迷小說>懷香記>第一百一十一章 又見春生

懷香記 第一百一十一章 又見春生

作者:毛跟

他拉著刀白鳳的雙手,緊緊握在手裡,感受到絲絲滑滑的柔順。遙想兩人初次見面的時候,刀白鳳還是個地地道道的女俠,後來一夜誤會,倒成了牽緣紅線,這丫頭無論是性子還是對自己的情誼,他都十分感動,遙想自己來到這世上,能像刀白鳳這樣對自己的女子還真是不多。

看著她此刻嬌羞的樣子,頭微微垂著,小臉泛著些紅暈,他右手輕輕摟過她的纖腰,刀白鳳先是輕輕躲避了一陣,但片刻便不再動了。

刀白鳳的身材是一等一的好,豐胸玉臀,前凸後翹,他輕輕的懷抱著她的身子,將嘴巴湊到她耳邊小聲說道:“白鳳,你真美!”

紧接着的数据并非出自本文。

-- ==== Sys2Proof/Tests/Slice0.lean ====
section
/-! SUPPORT. Tests. Every expected value is written out from the spec (the rule or the section of 95_test_vectors.md is
named), none from the model. The last part shows, for each statement with hypotheses, states and operands that meet
them. -/

namespace Sys2Proof.Tests

set_option Elab.async false

open Sys2Proof Sys2Proof.Machine Sys2Proof.Safety

/-! ## Helpers -/

/-- The state after reset with two operands written. -/
def ab (a b : Word) : State := { State.reset with a := a, b := b }

/-- The state after reset with an input text written. -/
def withText (t : List Byte) : State :=
  { State.reset with it := buffer 127 t, itlen := BitVec.ofNat 7 t.length }

/-- The state after reset with an input byte string written. -/
def withBytes (l : List Byte) : State := { State.reset with ib := buffer 17 l }

/-- The ASCII codes of a text. -/
def ascii (t : String) : List Byte := t.toList.map fun c => BitVec.ofNat 8 c.toNat

/-- The next state of an outcome, if it is one. -/
def after (o : Host.Outcome State Fault Refusal) : Option State :=
  match o with
  | .next t => some t
  | .fault _ => none
  | .refused _ => none

/-- What a command leaves in `R` and `ERR`. -/
def rOf (i : Instr) (s : State) : Option (Word × BitVec 3) := (after (exec i s)).map fun t => (t.r, t.err)

/-- What a command leaves in `SR` and `ERR`. -/
def srOf (i : Instr) (s : State) : Option (BitVec 2 × BitVec 3) := (after (exec i s)).map fun t => (t.sr, t.err)

/-- What a command leaves as output text, and in `ERR`. -/
def textOf (i : Instr) (s : State) : Option (List Byte × BitVec 3) :=
  (after (exec i s)).map fun t => (t.outputText, t.err)

/-- What a command leaves as output bytes, and in `ERR`. -/
def bytesOf (i : Instr) (s : State) : Option (List Byte × BitVec 3) :=
  (after (exec i s)).map fun t => (t.outputBytes, t.err)

/-! ## Well-formedness: each check refuses an ill-formed term -/

/-- Rule R52: a result register has no write port. -/
theorem test_wf_write_to_result_register : (ScriptLine.wr .r (.num 0)).wf = false := by decide

/-- Rule R52: nor have `CMD`, `ERR` and `BUSY`. -/
theorem test_wf_write_to_status_register :
    (ScriptLine.wr .err (.num 0)).wf = false ∧ (ScriptLine.wr .busy (.num 0)).wf = false ∧
      (ScriptLine.wr .cmd (.num 0)).wf = false := by decide

/-- Rule R52: `ITLEN` takes 0 to 127, `HS` takes 0 to 255. -/
theorem test_wf_number_too_wide :
    (ScriptLine.wr .itlen (.num 128)).wf = false ∧ (ScriptLine.wr .itlen (.num 127)).wf = true ∧
      (ScriptLine.wr .hs (.num 256)).wf = false ∧ (ScriptLine.wr .hs (.num 255)).wf = true := by decide

/-- Rules R51, R74: a number is no value of a byte buffer, a text none of `IB`. -/
theorem test_wf_kind_of_value :
    (ScriptLine.wr .ib (.num 0)).wf = false ∧ (ScriptLine.wr .ib (.text [0x41])).wf = false ∧
      (ScriptLine.wr .a (.bytes [0])).wf = false := by decide

/-- Rule R51: a byte string has the register's length. -/
theorem test_wf_byte_string_length :
    (ScriptLine.wr .ib (.bytes (List.replicate 16 0))).wf = false ∧
      (ScriptLine.wr .ib (.bytes (List.replicate 17 0))).wf = true := by decide +kernel

/-- Rule R25: a text has at most 127 characters, and rule R74: they are ASCII. -/
theorem test_wf_text :
    (ScriptLine.wr .it (.text (List.replicate 128 0x41))).wf = false ∧
      (ScriptLine.wr .it (.text (List.replicate 127 0x41))).wf = true ∧
      (ScriptLine.wr .it (.text [0x80])).wf = false := by decide +kernel

/-- Rule R75: `MV` copies a result register to an operand register of the same width. -/
theorem test_wf_mv :
    (ScriptLine.mv .a .ir).wf = false ∧ (ScriptLine.mv .a .b).wf = false ∧ (ScriptLine.mv .r .r).wf = false ∧
      (ScriptLine.mv .it .ot).wf = false ∧ (ScriptLine.mv .b .r).wf = true := by decide

/-- Rule R75: `LDZERO` and `LDONE` load an operand register; the value `ONE` has 128 bits. -/
theorem test_wf_load_constant :
    (ScriptLine.ldzero .r).wf = false ∧ (ScriptLine.ldzero .it).wf = false ∧ (ScriptLine.ldone .hs).wf = false ∧
      (ScriptLine.ldone .a).wf = true := by decide

/-! ## Decoding: every command's word, bit by bit, from the binary column of rule R72 -/

theorem test_decode_unit1 : decodeTableWord 8 0b00010000 = some .cons := by decide

theorem test_decode_unit2 :
    decodeTableWord 8 0b00100000 = some .add ∧ decodeTableWord 8 0b00100001 = some .sub ∧
    decodeTableWord 8 0b00100010 = some .quo ∧ decodeTableWord 8 0b00100011 = some .neg ∧
    decodeTableWord 8 0b00100100 = some .cmp ∧ decodeTableWord 8 0b00100101 = some .sign ∧
    decodeTableWord 8 0b00100110 = some .isneg ∧ decodeTableWord 8 0b00100111 = some .iszero := by decide

theorem test_decode_unit3 :
    decodeTableWord 8 0b00110000 = some .mul ∧ decodeTableWord 8 0b00110001 = some .mulint := by decide

theorem test_decode_unit4 :
    decodeTableWord 8 0b01000000 = some .tob16 ∧ decodeTableWord 8 0b01000001 = some .tosm ∧
    decodeTableWord 8 0b01000010 = some .fromsm := by decide

theorem test_decode_unit5 :
    decodeTableWord 8 0b01010000 = some .tohex ∧ decodeTableWord 8 0b01010001 = some .tohexp ∧
    decodeTableWord 8 0b01010010 = some .fromhex := by decide

theorem test_decode_unit6 :
    decodeTableWord 8 0b01100000 = some .tob64 ∧ decodeTableWord 8 0b01100001 = some .fromb64 := by decide

/-- Rule R73: the codes next to the table's are reserved; section 2.8's list. -/
theorem test_decode_reserved :
    ([0x00, 0x11, 0x28, 0x32, 0x43, 0x53, 0x62, 0x70, 0xFF] : List Nat).all
      (fun w => decodeTableWord 8 w == none) = true := by decide +kernel

/-- Rule R72: the mnemonic of each decoded word, as the table spells it. -/
theorem test_mnemonic_of_word :
    ([0x10, 0x22, 0x31, 0x42, 0x51, 0x61] : List Nat).map (fun w => (decodeTableWord 8 w).map Instr.mnemonic) =
      [some "CONS", some "QUO", some "MULINT", some "FROMSM", some "TOHEXP", some "FROMB64"] := by decide +kernel

/-! ## Commands -/

/-- Rule R100's worked example and rule R106. -/
theorem test_cons_half_and_third :
    rOf .cons (ab 1 2) = some (0x0000000000000000_8000000000000000#128, 0) ∧
    rOf .cons (ab (-1) 3) = some (0xFFFFFFFFFFFFFFFF_AAAAAAAAAAAAAAAB#128, 0) := by decide +kernel

/-- Rules R106, R108, R109: truncation below the last place, the integer part cut to 64 bits, a zero denominator. -/
theorem test_cons_corners :
    rOf .cons (ab 1 (2 ^ 65)) = some (0, 0) ∧ rOf .cons (ab (2 ^ 64) 1) = some (0, 0) ∧
    rOf .cons (ab 0 0) = some (0, 1) := by decide +kernel

/-- Rule R111: the word width 192. -/
theorem test_fracdiv_width : fracdiv 1 10 = 0x1999999999999999 ∧ fracdiv 1 86400000 = 0x00000031B5D43AFE := by
  decide +kernel

/-- Rule R120. -/
theorem test_add :
    rOf .add (ab 0x0000000000000001_0000000000000000#128 0x0000000000000000_8000000000000000#128) =
      some (0x0000000000000001_8000000000000000#128, 0) ∧
    rOf .add (ab 0x7FFFFFFFFFFFFFFF_FFFFFFFFFFFFFFFF#128 1) =
      some (0x8000000000000000_0000000000000000#128, 0) := by decide +kernel

/-- Rule R121: operand order, `0 - MIN`. -/
theorem test_sub :
    rOf .sub (ab 0x0000000000000001_0000000000000000#128 0x0000000000000000_8000000000000000#128) =
      some (0x0000000000000000_8000000000000000#128, 0) ∧
    rOf .sub (ab 0 0x8000000000000000_0000000000000000#128) =
      some (0x8000000000000000_0000000000000000#128, 0) := by decide +kernel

刀白鳳縱然性子爽直,但也從未和哪個男人如此近距離的接觸,當下嬌羞的不行,低著頭倚靠在他懷裡,全身發熱,嬌聲喘著氣。

忍?忍個屁,再忍就要冒煙了!但覺刀白鳳蘭鼻中呼吸,輕輕的噴在自己臉上,絲絲滑滑的,撓的人心癢癢,他再也把持不定,輕輕伸嘴過去,在她那櫻桃小嘴上吻了起來。

刀白鳳初入此道,大感生澀,只覺得嘴巴里一陣舌津攪動,她下意識的迎合一陣,直覺舌頭打轉,那滋味十分美妙。

坐懷就要亂,不亂白不亂,楚天的信條就是這樣,他輕輕伸出一隻手去,在刀白鳳背上輕輕撫摸了幾下道:“白鳳,大哥哥喜歡你。”

“大哥哥……”他懷裡羞澀囈語,那嬌羞而又溫婉的神態,讓楚天全身火一般的燃燒起來,他手臂一展,緊緊摟住她嬌軀,似要把她全身都溶入到自己懷裡。

刀白鳳一聲嬌滴滴羞澀澀軟膩膩的呻吟在喉嚨處發出,卻是楚天輕輕握住了她那偉大又粉膩嬌嫩的玉女峰。在楚天幾番深吻幾經揉捏之下,刀白鳳軟得像塊棉花糖一般,軟綿綿卻很纏人,她那雙手不自覺的摟緊了楚天的脖子。

兩人緊緊摟抱著,刀白鳳心裡小鹿亂撞,腦子裡全是空空的,什麼也想不到,只覺得他的雙手隨著自己的腰背,再到自己的雙胸,最後摸到自己的臀部,她身子狠狠一抽,盡是掏空了一般,全身無力,剛想說話,卻感覺腹部有什麼頂著自己,她心念一轉,猛地想到什麼,疾呼道:“大哥哥,你好壞!”

這話不說還好,是個男人,聽了這話都得精蟲上身。他輕輕的在她豐臀上一撫摸,一陣柔滑豐滿的感覺,透過觸覺直擊內心。奶奶的,這白鳳莫不是天天用牛奶洗澡,這皮膚滑嫩的,真讓人回味無窮,他下半身忍不住一挺,剛想施些作為,卻忽聽花園外一個丫鬟聲音喊道:“小姐,小姐,老爺回來了,讓你去大廳呢。”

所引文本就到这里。